Download or read book Modernism and Modernity in British Women’s Magazines written by Alice Wood and published by Routledge. This book was released on 2020-05-12 with total page 211 pages. Available in PDF, EPUB and Kindle. Book excerpt: This book explores responses to the strangeness and pleasures of modernism and modernity in four commercial British women’s magazines of the interwar period. Through extensive study of interwar Vogue (UK), Eve, Good Housekeeping (UK), and Harper’s Bazaar (UK), Wood uncovers how modernism was received and disseminated by these fashion and domestic periodicals and recovers experimental journalism and fiction within them by an array of canonical and marginalized writers, including Storm Jameson, Rose Macaulay, Gertrude Stein, and Virginia Woolf. The book’s analysis is attentive to text and image and to interactions between editorial, feature, and advertising material. Its detailed survey of these largely neglected magazines reveals how they situated radical aesthetics in relation to modernity’s broader new challenges, diversions, and opportunities for women, and how they approached high modernist art and literature through discourses of fashion and celebrity.

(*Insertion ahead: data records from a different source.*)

-- ==== Sys2Proof/Tests/Slice0.lean ====
section
/-! SUPPORT. Tests: the refusals of `WellFormed`, the manual's worked examples, one small step for each command, and for
every obligation with hypotheses a state and operands that meet them, at the boundary values of its clauses. -/

namespace Sys2Proof.Tests

open Sys2Proof.Machine

-- ================================================================ states to test on

/-- A CLOSED segment with gate 0, sign 11, site 3 and zone 5. -/
def segment : Segment :=
  { state := .closed, holds := HoldSet.none, gates := [0], signs := [(11, .approach)], site := some 3, zones := [5],
    iceAuto := true, windAuto := true, warningInterval := 120, confirmWait := none, warningTimer := none,
    incomplete := false, restriction := ⟨3, true, false⟩ }

/-- A gate at rest in LOWERED. -/
def gate : Gate :=
  { State.idleGate with listing := [7], tMin := 8, tMax := 30, state := .lowered, loweredSwitch := ⟨true, 0⟩ }

/-- A quiet detector with trip threshold 100, 2 results to PENDING and 3 to CONFIRMED. -/
def quiet : Qualification :=
  { trip := 100, np := 2, nc := 3, notify := .both, state := .quiet, count := 0, latest := some 20, test := false }

/-- A detector's channel, owned by zone 5. -/
def detector : Channel :=
  { State.idleChannel with kind := .detector, owner := .zone 5, nf := 4, carrier := some ⟨1000, true, some 1000, 0⟩ }

/-- A site's wind channel with a gate of 1 s. -/
def wind : Channel := { State.idleChannel with kind := .wind, owner := .site 3, nf := 3, count := 52 }

/-- A zone at a set level of 0 that exposes segment 7. -/
def zone : Zone := ({ State.idleZone with exposed := [7], status := .set } : Zone).judge

/-- A desired page of class CLOSED_GENERAL. -/
def desired : Desired := { cls := .closedGeneral, ref := ⟨0, none, none, false⟩, codes := blankPage, sum := 2560 }

/-- A sign of segment 7 that needs service. -/
def sign : Sign := { State.idleSign with segment := 7, desired := some desired, urgent := true, needs := true }

/-- A commissioned part with one segment (7), one gate (0), one site in use (3), one detector (15), one wind channel (0) and
one sign (11), the key in SERVICE. -/
def base : State :=
  { State.reset with
    commissioned := true
    key := .service
    road := { segs := put State.reset.road.segs 7 (some segment), gates := put State.reset.road.gates 0 gate }
    field := { State.reset.field with
      channels := put (put State.reset.field.channels 15 detector) 0 wind, keyB := ⟨true, 0⟩ }
    sites := put State.reset.sites 3 { State.idleSite with inUse := true }
    zoneUnit := { zones := put State.reset.zoneUnit.zones 5 zone,
                  quals := put State.reset.zoneUnit.quals 15 (some quiet) }
    board := { State.reset.board with signs := put State.reset.board.signs 11 sign } }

Modernism and Modernity in British Women’s Magazines extends recent research into modernism’s circulation through diverse markets and publication outlets and adds to the substantial body of scholarship concerned with the relationship between modernism and popular culture. It demonstrates that commercial women’s magazines subversively disrupted and sustained contemporary hierarchies of high and low culture as well as actively participating in the construction of modernism’s public profile.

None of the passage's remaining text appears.